[Collected data entries]
______
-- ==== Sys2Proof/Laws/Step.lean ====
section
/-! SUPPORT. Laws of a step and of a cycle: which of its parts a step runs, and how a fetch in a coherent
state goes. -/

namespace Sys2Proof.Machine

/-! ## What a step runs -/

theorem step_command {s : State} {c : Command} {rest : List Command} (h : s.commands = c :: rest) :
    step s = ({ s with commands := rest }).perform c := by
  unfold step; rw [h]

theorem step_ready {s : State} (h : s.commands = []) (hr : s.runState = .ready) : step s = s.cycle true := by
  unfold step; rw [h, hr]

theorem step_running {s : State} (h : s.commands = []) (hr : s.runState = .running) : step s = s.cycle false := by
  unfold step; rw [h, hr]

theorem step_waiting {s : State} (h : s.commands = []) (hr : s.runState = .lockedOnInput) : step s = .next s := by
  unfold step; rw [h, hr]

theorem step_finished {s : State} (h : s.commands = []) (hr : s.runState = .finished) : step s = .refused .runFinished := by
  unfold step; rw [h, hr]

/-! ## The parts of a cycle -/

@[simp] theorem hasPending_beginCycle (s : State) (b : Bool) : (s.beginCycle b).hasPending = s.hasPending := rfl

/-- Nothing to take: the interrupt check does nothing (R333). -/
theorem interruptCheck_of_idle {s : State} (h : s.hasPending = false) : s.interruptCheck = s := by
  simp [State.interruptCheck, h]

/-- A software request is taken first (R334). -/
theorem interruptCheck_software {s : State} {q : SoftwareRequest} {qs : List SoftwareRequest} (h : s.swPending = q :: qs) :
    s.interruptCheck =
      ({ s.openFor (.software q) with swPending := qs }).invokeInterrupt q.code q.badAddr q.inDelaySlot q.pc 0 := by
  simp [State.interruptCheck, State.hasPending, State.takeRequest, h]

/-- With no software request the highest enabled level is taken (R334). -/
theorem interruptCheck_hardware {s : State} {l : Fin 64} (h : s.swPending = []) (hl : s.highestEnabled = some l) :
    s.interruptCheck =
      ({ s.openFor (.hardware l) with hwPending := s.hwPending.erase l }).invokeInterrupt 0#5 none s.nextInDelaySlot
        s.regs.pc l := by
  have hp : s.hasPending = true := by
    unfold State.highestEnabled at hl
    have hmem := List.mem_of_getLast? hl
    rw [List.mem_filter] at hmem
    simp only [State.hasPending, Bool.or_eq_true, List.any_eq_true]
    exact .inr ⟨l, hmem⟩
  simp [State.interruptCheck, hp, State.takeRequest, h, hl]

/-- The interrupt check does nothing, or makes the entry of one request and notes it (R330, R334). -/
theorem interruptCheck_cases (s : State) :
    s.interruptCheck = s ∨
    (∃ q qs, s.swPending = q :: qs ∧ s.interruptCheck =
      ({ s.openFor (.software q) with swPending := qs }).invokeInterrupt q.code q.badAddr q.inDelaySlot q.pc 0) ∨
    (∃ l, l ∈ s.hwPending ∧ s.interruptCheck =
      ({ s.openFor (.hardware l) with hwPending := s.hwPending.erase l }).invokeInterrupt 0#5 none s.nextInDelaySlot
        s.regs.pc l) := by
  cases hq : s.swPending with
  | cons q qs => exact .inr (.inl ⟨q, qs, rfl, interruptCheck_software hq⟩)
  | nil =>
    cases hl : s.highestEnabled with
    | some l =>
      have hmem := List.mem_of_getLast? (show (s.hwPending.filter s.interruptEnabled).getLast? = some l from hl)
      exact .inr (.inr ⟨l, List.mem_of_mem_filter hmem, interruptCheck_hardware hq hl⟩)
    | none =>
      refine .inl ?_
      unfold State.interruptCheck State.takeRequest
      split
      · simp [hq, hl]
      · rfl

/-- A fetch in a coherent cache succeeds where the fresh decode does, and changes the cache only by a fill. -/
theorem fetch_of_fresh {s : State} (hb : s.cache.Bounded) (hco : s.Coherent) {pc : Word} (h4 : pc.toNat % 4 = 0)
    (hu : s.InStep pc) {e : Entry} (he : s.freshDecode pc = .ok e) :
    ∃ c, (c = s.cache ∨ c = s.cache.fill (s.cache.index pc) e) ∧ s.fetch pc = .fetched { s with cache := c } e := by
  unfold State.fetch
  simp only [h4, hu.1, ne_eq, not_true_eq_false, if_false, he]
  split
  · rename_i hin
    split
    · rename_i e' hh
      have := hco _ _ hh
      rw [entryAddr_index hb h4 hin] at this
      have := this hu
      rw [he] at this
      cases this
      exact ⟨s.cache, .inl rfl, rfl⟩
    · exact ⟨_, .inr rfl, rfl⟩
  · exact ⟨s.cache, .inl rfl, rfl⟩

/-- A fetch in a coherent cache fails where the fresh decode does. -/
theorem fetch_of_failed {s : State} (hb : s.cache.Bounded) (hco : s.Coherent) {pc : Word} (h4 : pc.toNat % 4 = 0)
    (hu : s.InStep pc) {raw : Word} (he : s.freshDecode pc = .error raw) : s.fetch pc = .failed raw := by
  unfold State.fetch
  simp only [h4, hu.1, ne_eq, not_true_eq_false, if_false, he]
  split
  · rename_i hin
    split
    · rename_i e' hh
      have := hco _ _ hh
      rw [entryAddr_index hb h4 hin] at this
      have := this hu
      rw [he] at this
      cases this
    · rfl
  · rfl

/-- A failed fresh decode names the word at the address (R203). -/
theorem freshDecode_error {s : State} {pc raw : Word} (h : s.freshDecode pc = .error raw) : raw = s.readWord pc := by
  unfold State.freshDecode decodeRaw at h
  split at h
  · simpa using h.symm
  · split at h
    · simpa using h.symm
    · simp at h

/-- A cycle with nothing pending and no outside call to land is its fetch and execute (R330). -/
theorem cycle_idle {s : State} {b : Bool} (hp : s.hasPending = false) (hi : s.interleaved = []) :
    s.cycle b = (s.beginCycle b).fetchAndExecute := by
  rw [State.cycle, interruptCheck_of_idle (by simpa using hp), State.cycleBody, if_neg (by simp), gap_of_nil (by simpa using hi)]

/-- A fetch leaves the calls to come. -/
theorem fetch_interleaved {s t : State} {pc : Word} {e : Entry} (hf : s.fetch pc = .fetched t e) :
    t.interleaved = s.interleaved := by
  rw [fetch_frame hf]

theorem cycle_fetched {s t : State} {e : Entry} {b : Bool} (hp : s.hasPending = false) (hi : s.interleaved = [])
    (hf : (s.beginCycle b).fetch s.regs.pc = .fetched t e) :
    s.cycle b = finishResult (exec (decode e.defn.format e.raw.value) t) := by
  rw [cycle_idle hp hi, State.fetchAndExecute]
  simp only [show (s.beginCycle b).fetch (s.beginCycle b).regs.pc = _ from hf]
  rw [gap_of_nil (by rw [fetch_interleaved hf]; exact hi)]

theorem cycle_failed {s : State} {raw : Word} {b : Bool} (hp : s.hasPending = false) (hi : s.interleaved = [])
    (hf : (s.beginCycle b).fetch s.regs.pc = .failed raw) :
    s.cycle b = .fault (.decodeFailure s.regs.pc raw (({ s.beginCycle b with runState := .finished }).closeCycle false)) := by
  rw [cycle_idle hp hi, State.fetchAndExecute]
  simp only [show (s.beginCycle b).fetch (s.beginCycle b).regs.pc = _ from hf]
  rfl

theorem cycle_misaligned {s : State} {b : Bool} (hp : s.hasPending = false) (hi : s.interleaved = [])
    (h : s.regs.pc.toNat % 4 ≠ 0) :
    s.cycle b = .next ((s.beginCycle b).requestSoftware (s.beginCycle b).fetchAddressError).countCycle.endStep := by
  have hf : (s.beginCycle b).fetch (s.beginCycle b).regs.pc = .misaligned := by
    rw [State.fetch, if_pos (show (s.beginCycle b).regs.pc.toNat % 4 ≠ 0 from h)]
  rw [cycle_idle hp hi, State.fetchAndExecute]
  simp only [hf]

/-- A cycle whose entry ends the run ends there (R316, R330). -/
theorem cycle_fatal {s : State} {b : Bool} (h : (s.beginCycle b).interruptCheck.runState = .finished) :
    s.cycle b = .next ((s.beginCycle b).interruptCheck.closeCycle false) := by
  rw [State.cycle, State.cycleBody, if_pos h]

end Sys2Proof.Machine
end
______
(Prompt):
Beginning with the line that contains "s.cycle b = .fault", restate word for word each line through the last one in the data, and write nothing more.

(Result below):
    s.cycle b = .fault (.decodeFailure s.regs.pc raw (({ s.beginCycle b with runState := .finished }).closeCycle false)) := by
  rw [cycle_idle hp hi, State.fetchAndExecute]
  simp only [show (s.beginCycle b).fetch (s.beginCycle b).regs.pc = _ from hf]
  rfl

theorem cycle_misaligned {s : State} {b : Bool} (hp : s.hasPending = false) (hi : s.interleaved = [])
    (h : s.regs.pc.toNat % 4 ≠ 0) :
    s.cycle b = .next ((s.beginCycle b).requestSoftware (s.beginCycle b).fetchAddressError).countCycle.endStep := by
  have hf : (s.beginCycle b).fetch (s.beginCycle b).regs.pc = .misaligned := by
    rw [State.fetch, if_pos (show (s.beginCycle b).regs.pc.toNat % 4 ≠ 0 from h)]
  rw [cycle_idle hp hi, State.fetchAndExecute]
  simp only [hf]

/-- A cycle whose entry ends the run ends there (R316, R330). -/
theorem cycle_fatal {s : State} {b : Bool} (h : (s.beginCycle b).interruptCheck.runState = .finished) :
    s.cycle b = .next ((s.beginCycle b).interruptCheck.closeCycle false) := by
  rw [State.cycle, State.cycleBody, if_pos h]

end Sys2Proof.Machine
end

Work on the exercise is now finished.